▸ DATASET RECORDS
/-- SnoopsAndDomains. -/
theorem witness_SnoopsAndDomains :
    (((∀ e, e < 32 → ((domS .idle).domain e).st = .active ∨ e = (0 : Part).val → ∀ a, a < 16 → ¬ LostAgent (domS .idle) e a)) ∧ oprOver (domS .idle) opr (domainPart (domS .idle) (0 : Part).val) = true ∧ (((domS .idle).domain (0 : Part).val).st = .idle ∨ ((domS .idle).domain (0 : Part).val).st = .tornDown) ∧ activateOk (domS .idle) (0 : Part).val = true) ∧
    (((∀ n ∈ [bits (0x67472707 : BitVec 32).toNat 7 0, bits (0x67472707 : BitVec 32).toNat 15 8, bits (0x67472707 : BitVec 32).toNat 23 16, bits (0x67472707 : BitVec 32).toNat 31 24], sliceExists (domS .idle) n = true ∧ sliceGranted (domS .idle) n = false ∧ isWorkSlice (domS .idle) n = false)) ∧ isOpr (domS .idle) opr = true ∧ allDomainsIdle (domS .idle) = true) ∧
    ((snooping false).txns = [(aTxn false)] ∧ (aTxn false).agent = some (0 : Nat) ∧ (aTxn false).place = none ∧ (aTxn false).owner = some (1 : Nat) ∧ (aTxn false).await = [(1 : Nat)] ∧ ((snooping false).domain (aTxn false).domain.val).st = .active ∧ (snooping false).cohWait = [] ∧ sameRequest (snoopAnswer Op.snoopResp 2 []).hdr (aTxn false) = true ∧ agentFid (snooping false) (aTxn false).domain.val (1 : Nat) = (snoopAnswer Op.snoopResp 2 []).hdr.src ∧ (aTxn false).req.hdr.op = Op.rdShared ∧ (aTxn false).wantData = false ∧ resOf (snoopAnswer Op.snoopResp 2 []).hdr = resFwdClean ∧ (dirEntry (snooping false) (aTxn false).line).st = .x) ∧
    ((snooping true).txns = [(aTxn true)] ∧ (aTxn true).agent = some (0 : Nat) ∧ (aTxn true).place = none ∧ (aTxn true).owner = some (1 : Nat) ∧ (aTxn true).await = [(1 : Nat)] ∧ ((snooping true).domain (aTxn true).domain.val).st = .active ∧ (snooping true).cohWait = [] ∧ sameRequest forward.hdr (aTxn true) = true ∧ agentFid (snooping true) (aTxn true).domain.val (1 : Nat) = forward.hdr.src ∧ (aTxn true).wantData = true ∧ (aTxn true).data = none) ∧
    ((snooping false).txns = [(aTxn false)] ∧ (aTxn false).agent = some (0 : Nat) ∧ (aTxn false).place = none ∧ (aTxn false).owner = some (1 : Nat) ∧ (aTxn false).await = [(1 : Nat)] ∧ ((snooping false).domain (aTxn false).domain.val).st = .active ∧ (snooping false).cohWait = [] ∧ (1 : Fin 16).val = (1 : Nat)) ∧
    (oprOver (domS .idle) opr (domainPart (domS .idle) (0 : Part).val) = true ∧ (((domS .idle).domain (0 : Part).val).st = .idle ∨ ((domS .idle).domain (0 : Part).val).st = .tornDown) ∧ activateOk (domS .idle) (0 : Part).val = true) ∧
    (oprOver (domS .tornDown) opr (domainPart (domS .tornDown) (0 : Part).val) = true ∧ (((domS .tornDown).domain (0 : Part).val).st = .idle ∨ ((domS .tornDown).domain (0 : Part).val).st = .tornDown) ∧ activateOk (domS .tornDown) (0 : Part).val = true) ∧
    (oprOver (({ domS .idle with fences := [fidRec 0x010201] } : State)) opr (domainPart (({ domS .idle with fences := [fidRec 0x010201] } : State)) (0 : Part).val) = true ∧ (((({ domS .idle with fences := [fidRec 0x010201] } : State)).domain (0 : Part).val).st = .idle ∨ ((({ domS .idle with fences := [fidRec 0x010201] } : State)).domain (0 : Part).val).st = .tornDown) ∧ activateOk (({ domS .idle with fences := [fidRec 0x010201] } : State)) (0 : Part).val = true) ∧
    (oprOver ((domS .idle).setO (domObj 0 1 2) 0) opr (domainPart ((domS .idle).setO (domObj 0 1 2) 0) (0 : Part).val) = true ∧ ((((domS .idle).setO (domObj 0 1 2) 0).domain (0 : Part).val).st = .idle ∨ (((domS .idle).setO (domObj 0 1 2) 0).domain (0 : Part).val).st = .tornDown) ∧ activateOk ((domS .idle).setO (domObj 0 1 2) 0) (0 : Part).val = false) ∧
    (oprOver (({ domS .active with txns := [aTxn true] } : State)) opr (domainPart (({ domS .active with txns := [aTxn true] } : State)) (0 : Part).val) = true ∧ (((({ domS .active with txns := [aTxn true] } : State)).domain (0 : Part).val).st = .active ∨ ((({ domS .active with txns := [aTxn true] } : State)).domain (0 : Part).val).st = .held) ∧ (({ domS .active with txns := [aTxn true] } : State)).txns = [(aTxn true)] ∧ (({ domS .active with txns := [aTxn true] } : State)).cohWait = [] ∧ (aTxn true).domain = (0 : Part) ∧ (aTxn true).agent.isSome = true ∧ (aTxn true).place = none) ∧
    (oprOver (({ domS .held with txns := [aTxn true] } : State)) opr (domainPart (({ domS .held with txns := [aTxn true] } : State)) (0 : Part).val) = true ∧ (((({ domS .held with txns := [aTxn true] } : State)).domain (0 : Part).val).st = .active ∨ ((({ domS .held with txns := [aTxn true] } : State)).domain (0 : Part).val).st = .held) ∧ (({ domS .held with txns := [aTxn true] } : State)).txns = [(aTxn true)] ∧ (({ domS .held with txns := [aTxn true] } : State)).cohWait = [] ∧ (aTxn true).domain = (0 : Part) ∧ (aTxn true).agent.isSome = true ∧ (aTxn true).place = none) ∧
    (oprOver (domS .tornDown) opr (domainPart (domS .tornDown) (0 : Part).val) = true ∧ ((domS .tornDown).domain (0 : Part).val).st = .tornDown) := ⟨⟨(by unfold LostAgent; decide +kernel), by and_intros <;> decide +kernel⟩,
    ⟨all_of (by decide +kernel), by and_intros <;> decide +kernel⟩,
    by and_intros <;> decide +kernel⟩

/-- FolioLife. -/
theorem witness_FolioLife :
    (folioFull.memOk ∧ (folioFull.folio (3 : BitVec 16).toNat).st = .scrubbing ∧ (folioFull.part (folOwner (folioFull.folio (3 : BitVec 16).toNat).word)).st = .open_ ∧ (folioFull.folio (3 : BitVec 16).toNat).clearing = false ∧ folHomek (folioFull.folio (3 : BitVec 16).toNat).word = 0) ∧
    (isOpr (folioS .free 0) opr = true ∧ folioOk (folioS .free 0) (3 : BitVec 16).toNat (folWord 0) = true) ∧
    (isOpr (folioS .granted 0) opr = true ∧ ((folioS .granted 0).folio (3 : BitVec 16).toNat).st = .granted ∧ inBusyWindow (folioS .granted 0) ((folioS .granted 0).folio (3 : BitVec 16).toNat) = false) ∧
    (isOpr (folioS .revoked 0) opr = true ∧ ((folioS .revoked 0).folio (3 : BitVec 16).toNat).st = .revoked ∧ ((folioS .revoked 0).folio (3 : BitVec 16).toNat).scrubFailed = false ∧ ((folioS .revoked 0).folio (3 : BitVec 16).toNat).refill = false) ∧
    (((folioS .draining 0).folio (3 : BitVec 16).toNat).st = .draining ∧ folioInflight (folioS .draining 0) (3 : BitVec 16).toNat = [] ∧ unitInflight (folioS .draining 0) (3 : BitVec 16).toNat = 0 ∧ folHomek ((folioS .draining 0).folio (3 : BitVec 16).toNat).word = 0) ∧
    (((folioS .draining 1).folio (3 : BitVec 16).toNat).st = .draining ∧ folioInflight (folioS .draining 1) (3 : BitVec 16).toNat = [] ∧ unitInflight (folioS .draining 1) (3 : BitVec 16).toNat = 0 ∧ folHomek ((folioS .draining 1).folio (3 : BitVec 16).toNat).word ≠ 0) ∧
    ((folioRead.folio (3 : BitVec 16).toNat).st = .draining) ∧
    ((folioFull.folio (3 : BitVec 16).toNat).st = .scrubbing ∧ (folioFull.part (folOwner (folioFull.folio (3 : BitVec 16).toNat).word)).st = .open_ ∧ (folioFull.folio (3 : BitVec 16).toNat).clearing = false ∧ (9 : BitVec 8) ≠ St.ok) := ⟨⟨(by unfold State.memOk; decide +kernel), by and_intros <;> decide +kernel⟩,
    by and_intros <;> decide +kernel⟩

▸ WHAT THE TASK REQUIRES
Only the lines above starting at the one containing "true ∧ ((domS" and ending at the one containing "(((folioS .draining 0).folio", both included, are to be returned, exactly as they read.

▸ TASK RESULT
    (oprOver (domS .tornDown) opr (domainPart (domS .tornDown) (0 : Part).val) = true ∧ ((domS .tornDown).domain (0 : Part).val).st = .tornDown) := ⟨⟨(by unfold LostAgent; decide +kernel), by and_intros <;> decide +kernel⟩,
    ⟨all_of (by decide +kernel), by and_intros <;> decide +kernel⟩,
    by and_intros <;> decide +kernel⟩

/-- FolioLife. -/
theorem witness_FolioLife :
    (folioFull.memOk ∧ (folioFull.folio (3 : BitVec 16).toNat).st = .scrubbing ∧ (folioFull.part (folOwner (folioFull.folio (3 : BitVec 16).toNat).word)).st = .open_ ∧ (folioFull.folio (3 : BitVec 16).toNat).clearing = false ∧ folHomek (folioFull.folio (3 : BitVec 16).toNat).word = 0) ∧
    (isOpr (folioS .free 0) opr = true ∧ folioOk (folioS .free 0) (3 : BitVec 16).toNat (folWord 0) = true) ∧
    (isOpr (folioS .granted 0) opr = true ∧ ((folioS .granted 0).folio (3 : BitVec 16).toNat).st = .granted ∧ inBusyWindow (folioS .granted 0) ((folioS .granted 0).folio (3 : BitVec 16).toNat) = false) ∧
    (isOpr (folioS .revoked 0) opr = true ∧ ((folioS .revoked 0).folio (3 : BitVec 16).toNat).st = .revoked ∧ ((folioS .revoked 0).folio (3 : BitVec 16).toNat).scrubFailed = false ∧ ((folioS .revoked 0).folio (3 : BitVec 16).toNat).refill = false) ∧
    (((folioS .draining 0).folio (3 : BitVec 16).toNat).st = .draining ∧ folioInflight (folioS .draining 0) (3 : BitVec 16).toNat = [] ∧ unitInflight (folioS .draining 0) (3 : BitVec 16).toNat = 0 ∧ folHomek ((folioS .draining 0).folio (3 : BitVec 16).toNat).word = 0) ∧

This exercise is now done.